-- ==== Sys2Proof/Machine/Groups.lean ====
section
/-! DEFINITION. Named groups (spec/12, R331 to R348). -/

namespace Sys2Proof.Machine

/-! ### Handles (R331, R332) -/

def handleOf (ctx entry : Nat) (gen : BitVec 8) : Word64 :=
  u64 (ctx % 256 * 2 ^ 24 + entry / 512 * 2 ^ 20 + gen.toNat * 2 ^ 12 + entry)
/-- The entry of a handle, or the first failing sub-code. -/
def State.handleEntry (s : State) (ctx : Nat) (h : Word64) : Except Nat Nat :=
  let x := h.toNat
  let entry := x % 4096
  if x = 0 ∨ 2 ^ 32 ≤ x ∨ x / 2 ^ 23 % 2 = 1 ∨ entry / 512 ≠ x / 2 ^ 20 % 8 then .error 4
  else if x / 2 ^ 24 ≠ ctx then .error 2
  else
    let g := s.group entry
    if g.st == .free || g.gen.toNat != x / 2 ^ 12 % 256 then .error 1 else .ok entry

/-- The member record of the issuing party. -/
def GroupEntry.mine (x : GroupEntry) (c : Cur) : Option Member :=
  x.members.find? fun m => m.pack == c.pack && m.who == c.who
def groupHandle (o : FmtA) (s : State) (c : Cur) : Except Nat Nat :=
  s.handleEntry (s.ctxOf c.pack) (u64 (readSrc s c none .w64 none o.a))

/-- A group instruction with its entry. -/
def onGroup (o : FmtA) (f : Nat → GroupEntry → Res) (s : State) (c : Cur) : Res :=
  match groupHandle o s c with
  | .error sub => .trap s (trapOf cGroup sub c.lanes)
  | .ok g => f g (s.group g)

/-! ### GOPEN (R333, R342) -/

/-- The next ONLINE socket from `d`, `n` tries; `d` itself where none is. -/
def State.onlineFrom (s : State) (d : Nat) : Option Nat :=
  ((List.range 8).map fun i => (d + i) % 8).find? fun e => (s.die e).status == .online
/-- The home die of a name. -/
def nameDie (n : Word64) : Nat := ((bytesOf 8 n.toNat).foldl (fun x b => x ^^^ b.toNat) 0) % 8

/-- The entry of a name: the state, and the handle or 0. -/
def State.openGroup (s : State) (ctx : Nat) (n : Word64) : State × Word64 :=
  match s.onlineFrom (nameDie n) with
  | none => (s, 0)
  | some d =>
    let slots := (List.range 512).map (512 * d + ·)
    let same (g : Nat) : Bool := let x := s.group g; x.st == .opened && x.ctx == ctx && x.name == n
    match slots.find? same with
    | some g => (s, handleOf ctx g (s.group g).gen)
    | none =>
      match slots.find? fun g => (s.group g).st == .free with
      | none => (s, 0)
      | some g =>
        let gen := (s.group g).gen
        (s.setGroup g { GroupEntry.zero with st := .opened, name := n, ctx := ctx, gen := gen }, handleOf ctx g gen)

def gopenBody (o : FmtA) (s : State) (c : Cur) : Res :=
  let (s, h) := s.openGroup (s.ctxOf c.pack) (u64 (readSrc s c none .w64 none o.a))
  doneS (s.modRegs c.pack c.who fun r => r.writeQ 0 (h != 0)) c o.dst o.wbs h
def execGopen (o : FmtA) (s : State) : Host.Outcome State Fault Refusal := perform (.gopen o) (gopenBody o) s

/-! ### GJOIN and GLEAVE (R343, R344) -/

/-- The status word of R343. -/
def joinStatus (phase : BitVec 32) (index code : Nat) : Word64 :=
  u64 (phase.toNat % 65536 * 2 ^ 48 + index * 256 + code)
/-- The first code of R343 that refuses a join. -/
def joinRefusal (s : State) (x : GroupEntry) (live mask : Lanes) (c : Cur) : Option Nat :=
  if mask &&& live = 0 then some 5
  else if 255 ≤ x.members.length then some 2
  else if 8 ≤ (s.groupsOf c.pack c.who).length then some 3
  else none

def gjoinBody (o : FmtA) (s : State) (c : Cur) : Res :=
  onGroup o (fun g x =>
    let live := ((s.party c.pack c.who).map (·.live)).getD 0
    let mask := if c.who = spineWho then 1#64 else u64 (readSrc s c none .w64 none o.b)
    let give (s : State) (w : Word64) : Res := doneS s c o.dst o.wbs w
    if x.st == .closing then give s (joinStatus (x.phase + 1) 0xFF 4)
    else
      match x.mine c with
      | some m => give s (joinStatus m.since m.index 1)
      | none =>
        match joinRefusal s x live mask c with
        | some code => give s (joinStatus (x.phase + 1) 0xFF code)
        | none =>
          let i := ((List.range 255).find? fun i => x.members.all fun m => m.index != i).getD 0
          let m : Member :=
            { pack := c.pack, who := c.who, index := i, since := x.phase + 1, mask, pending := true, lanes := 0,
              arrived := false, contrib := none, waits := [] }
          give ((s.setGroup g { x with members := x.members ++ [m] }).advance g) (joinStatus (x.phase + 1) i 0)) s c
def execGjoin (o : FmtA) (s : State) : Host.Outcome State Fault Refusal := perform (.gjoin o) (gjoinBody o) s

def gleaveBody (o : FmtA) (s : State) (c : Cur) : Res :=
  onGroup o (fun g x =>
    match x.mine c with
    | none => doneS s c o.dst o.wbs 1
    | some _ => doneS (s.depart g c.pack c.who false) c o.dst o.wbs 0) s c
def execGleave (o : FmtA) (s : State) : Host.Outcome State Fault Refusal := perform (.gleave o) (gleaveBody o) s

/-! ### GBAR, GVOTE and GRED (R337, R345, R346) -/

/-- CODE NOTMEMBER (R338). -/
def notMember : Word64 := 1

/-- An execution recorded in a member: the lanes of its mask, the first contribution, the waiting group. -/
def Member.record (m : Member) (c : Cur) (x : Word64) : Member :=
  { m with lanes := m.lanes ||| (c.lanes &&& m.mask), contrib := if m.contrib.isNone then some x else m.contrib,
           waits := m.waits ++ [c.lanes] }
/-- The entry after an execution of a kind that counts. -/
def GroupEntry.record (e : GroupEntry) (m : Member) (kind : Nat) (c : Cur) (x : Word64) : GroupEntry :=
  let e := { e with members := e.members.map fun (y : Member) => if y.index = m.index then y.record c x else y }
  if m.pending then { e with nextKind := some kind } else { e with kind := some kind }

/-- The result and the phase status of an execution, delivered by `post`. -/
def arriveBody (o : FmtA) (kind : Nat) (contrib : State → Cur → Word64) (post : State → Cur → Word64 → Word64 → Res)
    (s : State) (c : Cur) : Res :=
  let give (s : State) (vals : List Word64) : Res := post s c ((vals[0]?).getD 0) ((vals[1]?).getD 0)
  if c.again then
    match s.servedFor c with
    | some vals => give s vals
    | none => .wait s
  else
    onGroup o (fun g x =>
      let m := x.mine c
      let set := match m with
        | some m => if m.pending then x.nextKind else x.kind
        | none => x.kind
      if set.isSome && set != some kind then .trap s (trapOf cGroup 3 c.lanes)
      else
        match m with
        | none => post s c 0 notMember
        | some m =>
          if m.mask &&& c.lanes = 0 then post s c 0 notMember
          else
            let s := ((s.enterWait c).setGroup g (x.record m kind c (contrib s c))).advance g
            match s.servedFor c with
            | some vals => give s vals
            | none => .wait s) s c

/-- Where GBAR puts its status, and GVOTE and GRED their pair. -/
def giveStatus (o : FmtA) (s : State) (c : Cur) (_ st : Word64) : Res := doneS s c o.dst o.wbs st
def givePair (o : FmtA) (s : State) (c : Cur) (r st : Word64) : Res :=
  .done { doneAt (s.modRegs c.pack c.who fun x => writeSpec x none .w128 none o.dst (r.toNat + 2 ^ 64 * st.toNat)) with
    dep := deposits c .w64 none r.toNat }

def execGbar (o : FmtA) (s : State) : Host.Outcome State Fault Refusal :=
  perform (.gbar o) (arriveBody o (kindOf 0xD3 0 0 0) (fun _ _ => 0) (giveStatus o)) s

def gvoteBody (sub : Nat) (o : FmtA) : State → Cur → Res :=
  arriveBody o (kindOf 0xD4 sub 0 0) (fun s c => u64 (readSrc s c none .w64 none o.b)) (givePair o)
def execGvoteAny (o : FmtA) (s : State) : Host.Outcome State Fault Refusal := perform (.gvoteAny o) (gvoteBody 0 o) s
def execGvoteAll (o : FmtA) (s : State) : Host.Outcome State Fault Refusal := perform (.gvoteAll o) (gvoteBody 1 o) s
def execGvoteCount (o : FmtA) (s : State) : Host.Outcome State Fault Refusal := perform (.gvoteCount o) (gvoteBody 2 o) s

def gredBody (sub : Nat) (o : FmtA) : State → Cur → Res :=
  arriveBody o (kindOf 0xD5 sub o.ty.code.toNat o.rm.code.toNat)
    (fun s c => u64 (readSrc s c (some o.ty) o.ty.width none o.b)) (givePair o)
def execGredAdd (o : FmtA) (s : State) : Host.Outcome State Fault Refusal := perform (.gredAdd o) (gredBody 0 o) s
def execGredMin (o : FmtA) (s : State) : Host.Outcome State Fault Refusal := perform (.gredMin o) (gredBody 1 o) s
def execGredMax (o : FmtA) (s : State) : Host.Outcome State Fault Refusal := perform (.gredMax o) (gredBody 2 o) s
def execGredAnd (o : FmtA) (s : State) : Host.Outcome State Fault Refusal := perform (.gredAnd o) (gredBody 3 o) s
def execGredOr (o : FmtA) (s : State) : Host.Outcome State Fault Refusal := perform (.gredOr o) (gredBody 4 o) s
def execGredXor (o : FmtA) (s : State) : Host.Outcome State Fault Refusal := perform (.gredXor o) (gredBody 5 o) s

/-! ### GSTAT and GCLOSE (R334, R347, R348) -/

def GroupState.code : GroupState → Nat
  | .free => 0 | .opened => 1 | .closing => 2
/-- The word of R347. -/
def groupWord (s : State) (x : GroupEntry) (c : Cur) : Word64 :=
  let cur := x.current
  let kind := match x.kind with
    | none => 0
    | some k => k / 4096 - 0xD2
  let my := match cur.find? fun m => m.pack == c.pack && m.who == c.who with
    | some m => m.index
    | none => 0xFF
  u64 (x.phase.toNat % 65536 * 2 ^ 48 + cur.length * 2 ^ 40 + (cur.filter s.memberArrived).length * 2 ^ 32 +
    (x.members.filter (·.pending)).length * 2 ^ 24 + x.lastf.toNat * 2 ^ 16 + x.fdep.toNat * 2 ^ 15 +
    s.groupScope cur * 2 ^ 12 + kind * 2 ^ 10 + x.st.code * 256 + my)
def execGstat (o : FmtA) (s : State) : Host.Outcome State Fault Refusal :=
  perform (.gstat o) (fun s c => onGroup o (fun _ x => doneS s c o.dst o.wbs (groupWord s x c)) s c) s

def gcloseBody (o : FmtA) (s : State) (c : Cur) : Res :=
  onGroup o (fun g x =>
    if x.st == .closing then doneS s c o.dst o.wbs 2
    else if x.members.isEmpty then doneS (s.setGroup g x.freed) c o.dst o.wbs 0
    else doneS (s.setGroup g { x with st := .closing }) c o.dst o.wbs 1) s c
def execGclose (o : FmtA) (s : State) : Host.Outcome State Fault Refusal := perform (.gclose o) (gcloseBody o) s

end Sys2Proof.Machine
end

▬▬▬

- **Work to complete**: Within the material above, the line with "64 * st.toNat)) with" opens the range and the line with "def execGvoteCount (o" closes it; reproduce that range word for word.

- **Result for this task**:
  .done { doneAt (s.modRegs c.pack c.who fun x => writeSpec x none .w128 none o.dst (r.toNat + 2 ^ 64 * st.toNat)) with
    dep := deposits c .w64 none r.toNat }

def execGbar (o : FmtA) (s : State) : Host.Outcome State Fault Refusal :=
  perform (.gbar o) (arriveBody o (kindOf 0xD3 0 0 0) (fun _ _ => 0) (giveStatus o)) s

def gvoteBody (sub : Nat) (o : FmtA) : State → Cur → Res :=
  arriveBody o (kindOf 0xD4 sub 0 0) (fun s c => u64 (readSrc s c none .w64 none o.b)) (givePair o)
def execGvoteAny (o : FmtA) (s : State) : Host.Outcome State Fault Refusal := perform (.gvoteAny o) (gvoteBody 0 o) s
def execGvoteAll (o : FmtA) (s : State) : Host.Outcome State Fault Refusal := perform (.gvoteAll o) (gvoteBody 1 o) s
def execGvoteCount (o : FmtA) (s : State) : Host.Outcome State Fault Refusal := perform (.gvoteCount o) (gvoteBody 2 o) s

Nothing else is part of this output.